### Task description
Every line of the records below that holds the word "named" belongs in the answer.
--- Available data Enclosed Below ---
-- ==== Sys2Proof/Machine/Lives.lean ====
section
/-!
DEFINITION. The life of a virtual device: CONFIGURE, START, STOP, RELEASE (14 R304 to R306, 15 R329, R333).
-/

namespace Sys2Proof.Machine

/-! ### CONFIGURE -/

/-- The configuration block of a VD number as it stands in the window; its state field is firmware's (14 R304, 15 R328). -/
def State.hostBlock (s : State) (k : Nat) : NMap Byte :=
  let bs := s.windowBytes (k / 256) (256 * (k % 256)) 256
  (bs.zipIdx.filter fun b => b.2 ≠ 0 && b.1 ≠ 0#8).map fun b => (b.2, b.1)

/-- CONFIGURE (15 R329). -/
def execConfigure (module : Nat) (s : State) : Result State :=
  s.command module 1 fun k _ s =>
    match (s.vd k).state with
    | .free =>
      let cfg := s.hostBlock k
      .done (s.modVd k fun v => { state := .configured, cfg, migr := v.migr }) 0 0
    | _ => .done s 3 0

/-! ### The checks of START (14 R304, 15 R333) -/

/-- Bits of the doubleword at an offset of the block that are not reserved (14 R304). -/
def blockMask (off : Nat) : Nat :=
  if off = 0x00 then 0xF
  else if off = 0x08 then 2 ^ 52 - 2 ^ 13
  else if off < 0x50 then 2 ^ 64 - 1
  else if off = 0x50 then 0x3F + 0x3FF * 2 ^ 16 + 0xFFFF * 2 ^ 32
  else if off < 0x70 then 2 ^ 64 - 1
  else if off = 0x70 then 2 ^ 52 - 2 ^ 6
  else if off = 0x78 then 2 ^ 22 - 1
  else if off < 0x90 then 2 ^ 64 - 1
  else if off < 0xF8 then 2 ^ 52 - 1
  else 2 ^ 32 - 1

/-- Whether a reserved bit of the block is set. -/
def Vd.reservedSet (v : Vd) : Bool :=
  (List.range 32).any fun i => v.field (8 * i) 8 &&& (2 ^ 64 - 1 - blockMask (8 * i)) != 0

/-- The IPAs that the block names, beside the image (14 R304). -/
def Vd.named (v : Vd) : List Nat :=
  ([0x70, 0x90, 0x98, 0xA0, 0xA8, 0xF0].map fun o => v.field o 8) ++ (List.range 8).map fun d => v.field (0xB0 + 8 * d) 8

/-- The pages of the measured image. -/
def Vd.imagePages (v : Vd) : List Nat := (ipaPages (v.field 0xF0 8) (v.field 0xF8 4)).map fun p => v.field 0xF0 8 + p.1

/-- Whether an IPA translates under a VD's stage 2. -/
def State.mapped (s : State) (k ipa : Nat) : Bool :=
  match (s.stage2 k .none 0 ipa).out with | .ok _ => ipa < 2 ^ 52 | .error _ => false

/-- The checks of R304, on a state in which the VD's stage 2 is set. -/
def State.blockOk (s : State) (k : Nat) : Bool :=
  let v := s.vd k
  let q := v.field 0x52 2 % 2 ^ 10
  let d0 := s.dieOf (k / 256) 0
  !v.reservedSet && 10 ≤ q && q ≤ 1000 && !(s.partition k d0).isEmpty && s.taskQuota k d0 ≠ 0 && v.field 0x54 2 ≠ 0 &&
    (v.named ++ v.imagePages).all (s.mapped k)

/-- The dies of a module. -/
def State.diesOfModule (s : State) (m : Nat) : List Nat := (List.range 8).map (s.dieOf m)

/-- Whether a VD's partition masks or stage-2 table name a die in OUT or its HBM: by a frame that they map or by a table of theirs that
lies there (15 R333). -/
def State.namesOut (s : State) (k : Nat) : Bool :=
  (s.diesOfModule (k / 256)).any (fun d => (s.die d).service == .out && !(s.partition k d).isEmpty) ||
  ((s.framesOf k).map (·.2.addr) ++ s.tables2 (k / 256) 3 (root2 (s.vd k).s2root)).any fun a =>
    (s.die (s.home (k / 256) a)).service == .out

/-- Park frames that the VDs of a module hold on each die. -/
def State.framesHeld (s : State) (m : Nat) : Nat :=
  s.vds.foldl (fun n v => if v.1 / 256 = m ∧ v.2.keys.isSome then n + v.2.field 0x54 2 else n) 0

/-- Whether every die can supply the park frames that a VD asks for (14 R304, log 28). -/
def State.framesThere (s : State) (k : Nat) : Bool :=
  (s.diesOfModule (k / 256)).all fun d =>
    s.framesHeld (k / 256) + (s.vd k).field 0x54 2 ≤ Config.parkSupply d

/-! ### START from CONFIGURED (14 R306) -/

/-- Where n bytes at an IPA lie, one piece for each page, whatever the permissions. -/
def State.mappedPieces (s : State) (k ipa n : Nat) : List (Nat × Nat × Nat) :=
  (ipaPages ipa n).filterMap fun p =>
    match (s.stage2 k .none 0 (ipa + p.1)).out with
    | .ok (_, pa) => some (pa, p.1, p.2)
    | .error _ => none

/-- Bytes that firmware places in a VD's memory under its keys; no bell watches yet. -/
def State.placeBytes (s : State) (k ipa : Nat) (bs : List Byte) : State :=
  (s.mappedPieces k ipa bs.length).foldl (fun s p =>
    (s.applyWrite { vd := some k, die := s.dieOf (k / 256) 0, acc := .write } false 0 p.1 ((bs.drop p.2.1).take p.2.2)).1) s

/-- Host memory as firmware reads it; none beyond its end. -/
def State.hostBytes (s : State) (addr n : Nat) : Option (List Byte) :=
  if addr + n ≤ 2 ^ 50 then some (s.bytes (2 ^ 50 + addr) n) else none

/-- The resident task of a VD (14 R306). -/
def State.resident (s : State) (k : Nat) (tid : BitVec 32) : Task :=
  let v := s.vd k
  let m := k / 256
  let d0 := s.dieOf m 0
  let base := newTask m d0 (k % 256) (BitVec.ofNat 64 (v.field 0x58 8)) ((s.partition k d0).headD 0) (s.now d0)
  { base with
    tid, level := .s, prio := s.ceiling k (BitVec.ofNat 6 (v.field 0x7A 1)), stops := BitVec.ofNat 64 (v.field 0x60 8)
    trVec := BitVec.ofNat 64 (v.field 0x68 8), s1root := BitVec.ofNat 64 (v.field 0x70 8)
    asid := BitVec.ofNat 16 (v.field 0x78 2), rngKey := BitVec.ofNat 64 (v.field 0x88 8)
    ctl := (base.ctl.put 1#5 (BitVec.ofNat 64 (v.field 0x80 8))).put 2#5 (BitVec.ofNat 64 (k % 256)) : Task }.loadConverters

/-- The first steps of START: keys, zeroed frames, park frames (14 R306). -/
def State.beginVd (s : State) (k : Nat) : State :=
  let (keys, s) := s.drawKeys
  let s := (s.modVd k fun v => { v with keys := some keys }).zeroFrames k
  let frames := (s.vd k).field 0x54 2
  (s.diesOfModule (k / 256)).foldl (fun s d =>
    s.modDie d fun x => { x with parkFree := x.parkFree.set k ((List.range frames).map (Config.parkFrame k d)) }) s

/-- Firmware watches a service ring from its start: it acts on stores that change the seal there (07 R169, 14 R315; for a VD that has
moved, log 29). -/
def State.watchRing (s : State) (k : Nat) : State :=
  s.modVd k fun v => { v with svcOn := true, svcPos := 0, requests := [], replyPos := 0, replySeq := 0 }

/-- Its last steps: the image, the resident task. -/
def State.startVd (s : State) (k : Nat) (image : List Byte) : State :=
  let s := s.placeBytes k ((s.vd k).field 0xF0 8) image
  let s := (s.modVd k fun v => { v with state := .running, image := sha512 image }).watchRing k
  let (tid, s') := s.freshTid (s.dieOf (k / 256) 0)
  match s'.enrol (s'.resident k tid) with
  | some (_, s') => s'
  | none => s

/-- A start given up: the keys go, and with them the park frames. -/
def State.unbegin (s : State) (k : Nat) : State :=
  let s := s.modVd k fun v => { v with keys := none }
  (s.diesOfModule (k / 256)).foldl (fun s d => s.modDie d fun x => { x with parkFree := NMap.erase x.parkFree k }) s

/-- START from CONFIGURED: status and state (14 R304, R306, 15 R333). The frames are zeroed before the image is read. -/
def State.startConfigured (s : State) (k arg : Nat) : Nat × State :=
  let u := s.modVd k fun v => { v with s2root := BitVec.ofNat 64 (v.field 0x08 8) }
  if !u.blockOk k || u.namesOut k then (1, s)
  else if !u.framesThere k then (2, s)
  else
    let u := u.beginVd k
    match u.hostBytes arg ((u.vd k).field 0xF8 4) with
    | none => (1, u.unbegin k)
    | some image => (0, u.startVd k image)

/-- START from STOPPED: the parked tasks become ready, from now on and no sooner (12 R253, R255, R261); one that has stayed in a
slot may run on (14 R306). -/
def State.restartVd (s : State) (k : Nat) : State :=
  let s := s.modVd k fun v => { v with state := .running }
  s.tasks.foldl (fun s t =>
    if t.2.vdKey ≠ k then s else
    let u := s.modTask t.1 fun x =>
      { x.mapEngs (fun e => if x.rehome then e else { e with stop := .none, stall := none }) with
        parkAfter := x.parkAfter && (x.rehome || x.place == .held || x.atActive)
        readySince := s.now x.die, starving := false, fullSince := none }
    u.dueDecision t.2.die t.2.quad) s

/-- START (14 R306, 15 R329). -/
def execStart (module : Nat) (s : State) : Result State :=
  s.command module 2 fun k c s =>
    match (s.vd k).state with
    | .configured => let (st, s) := s.startConfigured k (commandArg c 0); .done s st 0
    | .stopped => if s.namesOut k then .done s 1 0 else .done (s.restartVd k) 0 0
    | _ => .done s 3 0

/-! ### STOP (14 R306) -/

/-- A task stopped where it stands and to be parked (12 R263, 14 R306). -/
def State.stopTask (s : State) (uid : Nat) : State :=
  (s.dropTlbis uid).modTask uid fun t =>
    match t.place with
    | .active => if t.dying then t else { t.haltAll with parkAfter := true, dest := none }
    | .standby => { t with parkAfter := true, dest := none }
    | _ => { t with dest := none }

/-- Switches on a core that a VD's tasks take part in are given up. -/
def State.cancelPlan (s : State) (k core : Nat) : State :=
  let mine (u : Option Nat) : Bool := match u with | some u => (s.task u).vdKey = k | none => false
  match (s.core core).plan with
  | none => s
  | some p =>
    if mine p.out || mine p.inn then
      let s := s.abortSwitch core p
      { s with tasks := s.tasks.map fun t => (t.1, if t.2.dest = some core then { t.2 with dest := none } else t.2) }
    else s

/-- Every task of a VD stopped, to be parked; the VD has still to reach STOPPED. -/
def State.stopVd (s : State) (k : Nat) : State :=
  let uids := (s.tasks.filter fun t => t.2.vdKey = k).map (·.1)
  let s := s.modVd k fun v => { v with stopping := true }
  let s := uids.foldl State.stopTask s
  let s := s.cores.foldl (fun s c => s.cancelPlan k c.1) s
  uids.foldl (fun s u => s.dueDecision (s.task u).die (s.task u).quad) s

/-- STOP (14 R306, 15 R329); firmware answers when it has been ordered (log 30). -/
def execStop (module : Nat) (s : State) : Result State :=
  s.command module 3 fun k _ s =>
    match (s.vd k).state with
    | .running => .done (s.stopVd k) 0 0
    | _ => .done s 3 0

/-! ### RELEASE (14 R306) -/

/-- Every frame of a VD zeroed under a fresh key, with its park frames, where its landing buffers end (14 R306). The frames of a VD that has
not been started are those that its block's stage-2 table maps. -/
def State.scrub (s : State) (k : Nat) : State :=
  let (keys, s) := s.drawKeys
  let s := s.modVd k fun v =>
    { v with keys := some keys, s2root := match v.state with | .configured => BitVec.ofNat 64 (v.field 0x08 8) | _ => v.s2root }
  (s.parkFrames k).foldl (fun s p => s.zeroBytes (some k) p parkBytes) (s.zeroFrames k)

/-- RELEASE: windows closed, tasks and bells gone, frames zeroed, keys erased. -/
def State.releaseVd (s : State) (k : Nat) : State :=
  let s := ((s.leaveWindows k).scrub k).dropVd k
  { s with vds := NMap.erase s.vds k }

/-- A release that a reset has asked for and that had to wait is made (15 R334). -/
def State.releaseIfWanted (s : State) (k : Nat) : State := if (s.vd k).releaseWanted then s.releaseVd k else s

/-- VD_STOPPED (14 R306): every copy of a stopped VD's tasks has completed. -/
def execVdStopped (module vd : Nat) (s : State) : Result State :=
  let k := vdKey module vd
  let v := s.vd k
  if v.state != .running || !v.stopping || s.copies.any (fun c => c.2.vdk = k) || (v.releaseWanted && s.leaveWaits k) then .next s
  else .next ((s.modVd k fun v => { v with state := .stopped, stopping := false }).releaseIfWanted k)

/-- RELEASE (14 R306, 15 R329). It waits for accesses under way in the VD's windows (14 R317). -/
def execRelease (module : Nat) (s : State) : Result State :=
  s.command module 4 fun k _ s =>
    match (s.vd k).state with
    | .configured | .stopped | .lost => if s.leaveWaits k then .wait s else .done (s.releaseVd k) 0 0
    | _ => .done s 3 0

end Sys2Proof.Machine
end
--- End of Enclosed Available data ---
### Response to this task
def Vd.named (v : Vd) : List Nat :=
    (v.named ++ v.imagePages).all (s.mapped k)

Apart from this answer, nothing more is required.